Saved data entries
-- ==== Sys2Proof/Tests/Slice0.lean ====
section
/-! SUPPORT. The model's own tests. Expected words are the spec's: 95_test_vectors.md unless the comment names another
file. Each test is one command or one access on a small state. The theorems named `test_meets_…` show, for a statement
with hypotheses, concrete operands that meet them all. -/

namespace Sys2Proof.Tests

open Sys2Proof Sys2Proof.Machine

/-! ## Helpers -/

/-- The state after a step, if there is one. -/
def nextOf (r : Result) : Option State :=
  match r with
  | .next s => some s
  | .fault _ => none
  | .refused _ => none

/-- The refusal of a step, if it is one. -/
def refusalOf (r : Result) : Option Refusal :=
  match r with
  | .next _ => none
  | .fault _ => none
  | .refused q => some q

/-- The reset state with CFG and VALUE written. -/
def withValue (c v : Word) : State := { State.reset with cfg := Cfg.ofWord c, value := v }

/-- The reset state with CFG, PAYLOAD_IN and FRAME_DATA written. -/
def withPayload (c p : Word) : State := { State.reset with cfg := Cfg.ofWord c, payloadIn := p, frameData := p }

/-- The reset state with a line of `n` bytes in RXLINE0, RXLINE1 and RXLINE2. -/
def withLine (n : Byte) (w0 w1 w2 : Word) : State :=
  { State.reset with rxLen := n, rxLine := { w0 := w0, w1 := w1, w2 := w2, w3 := 0 }, tsIn := 0x77 }

/-- The reset state with a frame in the frame registers. -/
def withFrame (id : BitVec 29) (ctl data : Word) : State :=
  { State.reset with frameId := id, frameCtl := FrameCtl.ofWord ctl, frameData := data }

/-- The reset state in a build without FSER. -/
def noFser : State := { State.reset with params := { hasFser := false, motoSwap := .floatOnly } }

/-- A state whose next access is the one given. -/
def issuing (a : HostAccess) : State := { State.reset with hostQueue := [a] }

/-! ## Well-formed accesses (20_memory.md R82) -/

theorem test_wellFormed_width : (HostAccess.read 32 0x10).wellFormed = false := by decide
theorem test_wellFormed_aligned : (HostAccess.write 64 0x0C 0).wellFormed = false := by decide
theorem test_wellFormed_window : (HostAccess.read 64 0x100).wellFormed = false := by decide
theorem test_wellFormed_last_slot : (HostAccess.read 64 0xF8).wellFormed = true := by decide
theorem test_wellFormed_reset : HostAccess.reset.wellFormed = true := by decide
theorem test_refused_width : refusalOf (step (issuing (.read 32 0x10))) = some (.accessWidth 32) := by decide
theorem test_refused_misaligned : refusalOf (step (issuing (.write 64 0x0C 0))) = some (.accessMisaligned 0x0C) := by decide
theorem test_refused_outside : refusalOf (step (issuing (.read 64 0x100))) = some (.accessOutsideWindow 0x100) := by decide

/-! ## Decoding: the CMD values of 30_encoding.md section 2, written out -/

theorem test_decode_ENCODE : decode 0x0000000000000001 = .ok .encode := by decide
theorem test_decode_DECODE : decode 0x0000000000000002 = .ok .decode := by decide
theorem test_decode_ENCODE_FRAME : decode 0x0000000000000003 = .ok .encodeFrame := by decide
theorem test_decode_DECODE_FRAME : decode 0x0000000000000004 = .ok .decodeFrame := by decide
theorem test_decode_FRAME_SERIALIZE : decode 0x0000000000000010 = .ok .frameSerialize := by decide
theorem test_decode_FRAME_PARSE : decode 0x0000000000000011 = .ok .frameParse := by decide

/-- L2.7: OP 0x12 and OP 0 are not assigned. -/
theorem test_decode_unassigned : decode 0x12 = .error .unassignedOp ∧ decode 0 = .error .unassignedOp := by decide

/-- L2.7: RSV is looked at before OP. -/
theorem test_decode_reserved : decode 0x8000000000000001 = .error .reservedBits ∧ decode 0x100 = .error .reservedBits := by
  decide

theorem test_decodeTableWord : decodeTableWord 64 0x11 = some .frameParse ∧ decodeTableWord 8 0x104 = some .decodeFrame := by
  decide

/-- The command placed is the one the next step runs (L2.7: FRAME_SERIALIZE straight after reset). -/
theorem test_withFetchWord :
    (nextOf (step (State.reset.withFetchWord 64 0x10))).map (fun t => t.status.word) = some 0x00100000 := by decide

/-! ## ENCODE (L2.1) -/

/-- U16, Intel, 8/16, VALUE 4660.0. -/
theorem test_encode_u16 :
    (nextOf (exec .encode (withValue 0x100803 0x40B2340000000000))).map (fun t => (t.payloadOut, t.status.word))
      = some (0x123400, 0x00010000) := by decide +kernel

/-- S8, VALUE −129.0 wraps to 0x7F. -/
theorem test_encode_wraps :
    (nextOf (exec .encode (withValue 0x080002 0xC060200000000000))).map (fun t => t.payloadOut) = some 0x7F := by
  decide +kernel

/-! ## DECODE (L2.2) -/

/-- S8, Intel, 4/8: sign-extended. -/
theorem test_decode_s8 :
    (nextOf (exec .decode (withPayload 0x080402 0x0F80))).map (fun t => (t.resultWord, t.resultValue))
      = some (0xFFFFFFFFFFFFFFF8, 0xC020000000000000) := by decide +kernel

/-- F32, Motorola, 24/32: the bytes are swapped back. -/
theorem test_decode_f32 :
    (nextOf (exec .decode (withPayload 0x201819 0x803F))).map (fun t => (t.resultWord, t.resultValue))
      = some (0x3F800000, 0x3FF0000000000000) := by decide +kernel

/-! ## ENCODE_FRAME (L2.3) -/

/-- S16, Intel, 0/16, SIG_EXT 1, SIG_ID 0x1ABC_DEF0, VALUE −256.0. -/
theorem test_encodeFrame :
    (nextOf (exec .encodeFrame (withValue 0x1ABCDEF080100004 0xC070000000000000))).map
        (fun t => (t.frameId, t.frameCtl.word, t.frameData, t.payloadOut))
      = some (0x1ABCDEF0, 0x108, 0xFF00, 0xFF00) := by decide +kernel

/-- SIG_ID 0x800, standard: FRAME_INVALID, INFO 2. -/
theorem test_encodeFrame_id :
    (nextOf (exec .encodeFrame (withValue 0x0000080000080001 0x4064A00000000000))).map
        (fun t => (t.status.word, t.payloadOut)) = some (0x01030204, 0) := by decide +kernel

/-! ## DECODE_FRAME (L2.4) -/

/-- FLAG, Motorola, 0/1: effective start 7. -/
theorem test_decodeFrame :
    (nextOf (exec .decodeFrame (withPayload 0x010010 0x80))).map (fun t => (t.resultWord, t.resultValue, t.status.word))
      = some (1, 0x3FF0000000000000, 0x00040000) := by decide +kernel

/-- START 200: INVALID_FIELD_SPEC, INFO 2. -/
theorem test_decodeFrame_start :
    (nextOf (exec .decodeFrame (withPayload 0x08C801 0))).map (fun t => t.status.word) = some 0x01040201 := by decide

/-! ## FRAME_SERIALIZE (L2.5) -/

/-- `T1ABCDEF080102030405060708` and CR. -/
theorem test_frameSerialize :
    (nextOf (exec .frameSerialize (withFrame 0x1ABCDEF0 0x108 0x0807060504030201))).map (fun t => (t.txLine, t.txLen))
      = some (⟨0x4645444342413154, 0x3330323031303830, 0x3730363035303430, 0x00000000000D3830⟩, 27) := by decide +kernel

/-- DLC 9 is reported before the id and RTR. -/
theorem test_frameSerialize_dlc :
    (nextOf (exec .frameSerialize (withFrame 0x800 0x209 0))).map (fun t => t.status.word) = some 0x01100104 := by decide

/-! ## FRAME_PARSE (L2.6) -/

/-- `T1ABCDEF0200FF` and CR. -/
theorem test_frameParse :
    (nextOf (exec .frameParse (withLine 15 0x4645444342413154 0x000D464630303230 0))).map
        (fun t => (t.frameId, t.frameCtl.word, t.frameData, t.frameTs)) = some (0x1ABCDEF0, 0x102, 0xFF00, 0x77) := by
  decide +kernel

/-- `t0A8101`, CR, CR: the byte after the CR, at index 8. -/
theorem test_frameParse_after_CR :
    (nextOf (exec .frameParse (withLine 9 0x0D31303138413074 0x0D 0))).map (fun t => t.status.word) = some 0x01110806 := by
  decide +kernel

/-! ## Registers (L2.8) -/

/-- CFG written with ones reads without its reserved bits. -/
theorem test_write_CFG :
    (nextOf (step (issuing (.write 64 0x18 0xFFFFFFFFFFFFFFFF)))).map (readReg .cfg) = some 0x1FFFFFFF80FFFF1F := by decide

/-- Only STICKY is cleared by a write of STATUS. -/
theorem test_write_STATUS :
    (nextOf (step { issuing (.write 64 0x10 0xFFFFFFFFFFFFFFFF) with status := ⟨1, 3, 1, true⟩ })).map (readReg .status)
      = some 0x00010301 := by decide

/-- RXLEN of a build without FSER. -/
theorem test_write_RXLEN_absent :
    (nextOf (step { noFser with hostQueue := [.write 64 0x78 0x1FF] })).map (readReg .rxLen) = some 0 := by decide

/-! ## The hypotheses of the statements can be met -/

theorem test_meets_OpcodeRoundTrip : Instr.encode.wellFormed = true ∧ Instr.frameParse.wellFormed = true := by decide

/-- Each clause: RSV ≠ 0 at its lowest bit; OP 0 and 0xFF, the ends of its range; both FSER commands absent; a command. -/
theorem test_meets_IllegalCommandReported :
    (issuing (.write 64 0x08 0x100)).hostQueue = [.write 64 0x08 0x100] ∧ (0x100 : Word) >>> 8 ≠ 0
      ∧ (0xFF : Word) >>> 8 = 0 ∧ (0xFF : Word).toNat ∉ [0x01, 0x02, 0x03, 0x04, 0x10, 0x11]
      ∧ (0 : Word) >>> 8 = 0 ∧ (0 : Word).toNat ∉ [0x01, 0x02, 0x03, 0x04, 0x10, 0x11]
      ∧ (0x10 : Word).toNat ∈ [0x10, 0x11] ∧ (0x11 : Word).toNat ∈ [0x10, 0x11] ∧ noFser.params.hasFser = false
      ∧ (0x04 : Word).toNat ∈ [0x01, 0x02, 0x03, 0x04] ∧ State.reset.params.hasFser = true := by decide

theorem test_meets_StepRunsDecodedCommand :
    (issuing (.write 64 0x08 0x10)).hostQueue = [.write 64 0x08 0x10] ∧ decode 0x10 = .ok .frameSerialize
      ∧ Instr.frameSerialize.wellFormed = true := by decide

/-- Both sides: an access of each undefined kind, and the last defined slot. -/
theorem test_meets_UndefinedAccessRefused :
    (issuing (.read 64 0xF8)).hostQueue = [.read 64 0xF8] ∧ (HostAccess.read 64 0xF8).wellFormed = true
      ∧ (HostAccess.write 63 0 0).wellFormed = false ∧ (HostAccess.write 64 4 0).wellFormed = false
      ∧ (HostAccess.write 64 0x100 0).wellFormed = false := by decide

theorem test_meets_ResetAccess : (issuing .reset).hostQueue = [.reset] := by decide

/-- The lowest and the highest offset; a read with nothing after it, and a repeated read. -/
theorem test_meets_HostReadPure :
    0 % 8 = 0 ∧ 0xF8 % 8 = 0 ∧ 0xF8 < 0x100 ∧ (issuing (.read 64 0)).hostQueue = .read 64 0 :: []
      ∧ ({ State.reset with hostQueue := [.read 64 0xF8, .read 64 0xF8] } : State).hostQueue
        = .read 64 0xF8 :: .read 64 0xF8 :: [] := by decide

/-- A register of each clause: read-write, and STATUS. -/
theorem test_meets_HostWriteEffect :
    Reg.rxLine3 ≠ .cmd ∧ Reg.status ≠ .cmd
      ∧ (issuing (.write 64 0xB8 1)).hostQueue = [.write 64 Reg.rxLine3.offset 1]
      ∧ (issuing (.write 64 0x10 0x1000000)).hostQueue = [.write 64 Reg.status.offset 0x1000000] := by decide

/-- A command that completes, one that raises, and a write of STATUS. -/
theorem test_meets_StickyWriteOneToClear :
    ((nextOf (step (issuing (.write 64 0x08 0x10)))).map fun t => t.status.code) = some 0
      ∧ ((nextOf (step (issuing (.write 64 0x08 0x01)))).map fun t => t.status.code) = some 1
      ∧ (issuing (.write 64 0x10 0)).hostQueue = [.write 64 0x10 0] := by decide

/-- A build of each MOTO_SWAP, and a step. -/
theorem test_meets_CapsConstant :
    ({ State.reset with params := ⟨true, .none⟩ } : State).params.motoSwap = .none
      ∧ State.reset.params.motoSwap = .floatOnly
      ∧ ({ State.reset with params := ⟨true, .allMultibyte⟩ } : State).params.motoSwap = .allMultibyte
      ∧ (nextOf (step (issuing (.write 64 0x00 0xFF)))).isSome = true := by decide

theorem test_meets_FserAbsentUnit :
    noFser.params.hasFser = false ∧ isFserReg .txLen = true ∧ isFserReg .rxLine3 = true
      ∧ ({ noFser with hostQueue := [.write 64 0x70 5] } : State).hostQueue = [.write 64 Reg.txLen.offset 5]
      ∧ (nextOf (exec .frameParse noFser)).isSome = true := by decide

/-- The hypothesis of the FSER clause; the others have none. -/
theorem test_meets_ReservedBitsReadZero : State.reset.params.hasFser = true := by decide

theorem test_meets_WindowMap : regAt 0xB8 = some .rxLine3 ∧ 0xC0 % 8 = 0 ∧ 0xF8 % 8 = 0 ∧ 0xF8 < 0x100 := by decide

/-- The first and the last reserved slot. -/
theorem test_meets_ReservedSlots :
    0 < 8 ∧ 7 < 8 ∧ (issuing (.read 64 0xC0)).hostQueue = [.read 64 (0xC0 + 8 * 0)]
      ∧ (issuing (.write 64 0xF8 1)).hostQueue = [.write 64 (0xC0 + 8 * 7) 1] := by decide

/-- The largest fields, and a line of 32 bytes. -/
theorem test_meets_NotationSetsUpOperands :
    255 < 256 ∧ 2 ^ 29 - 1 < 2 ^ 29 ∧ State.reset.params.hasFser = true ∧ (List.replicate 32 (0x30 : Byte)).length ≤ 32 := by
  decide +kernel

= EXERCISE REQUIREMENTS =
When you answer, output each line of the data exactly as given, from its first line up to and including the one with "def withFrame (id".

= SOLUTION BELOW =
-- ==== Sys2Proof/Tests/Slice0.lean ====
section
/-! SUPPORT. The model's own tests. Expected words are the spec's: 95_test_vectors.md unless the comment names another
file. Each test is one command or one access on a small state. The theorems named `test_meets_…` show, for a statement
with hypotheses, concrete operands that meet them all. -/

namespace Sys2Proof.Tests

open Sys2Proof Sys2Proof.Machine

/-! ## Helpers -/

/-- The state after a step, if there is one. -/
def nextOf (r : Result) : Option State :=
  match r with
  | .next s => some s
  | .fault _ => none
  | .refused _ => none

/-- The refusal of a step, if it is one. -/
def refusalOf (r : Result) : Option Refusal :=
  match r with
  | .next _ => none
  | .fault _ => none
  | .refused q => some q

/-- The reset state with CFG and VALUE written. -/
def withValue (c v : Word) : State := { State.reset with cfg := Cfg.ofWord c, value := v }

/-- The reset state with CFG, PAYLOAD_IN and FRAME_DATA written. -/
def withPayload (c p : Word) : State := { State.reset with cfg := Cfg.ofWord c, payloadIn := p, frameData := p }

/-- The reset state with a line of `n` bytes in RXLINE0, RXLINE1 and RXLINE2. -/
def withLine (n : Byte) (w0 w1 w2 : Word) : State :=
  { State.reset with rxLen := n, rxLine := { w0 := w0, w1 := w1, w2 := w2, w3 := 0 }, tsIn := 0x77 }

/-- The reset state with a frame in the frame registers. -/
def withFrame (id : BitVec 29) (ctl data : Word) : State :=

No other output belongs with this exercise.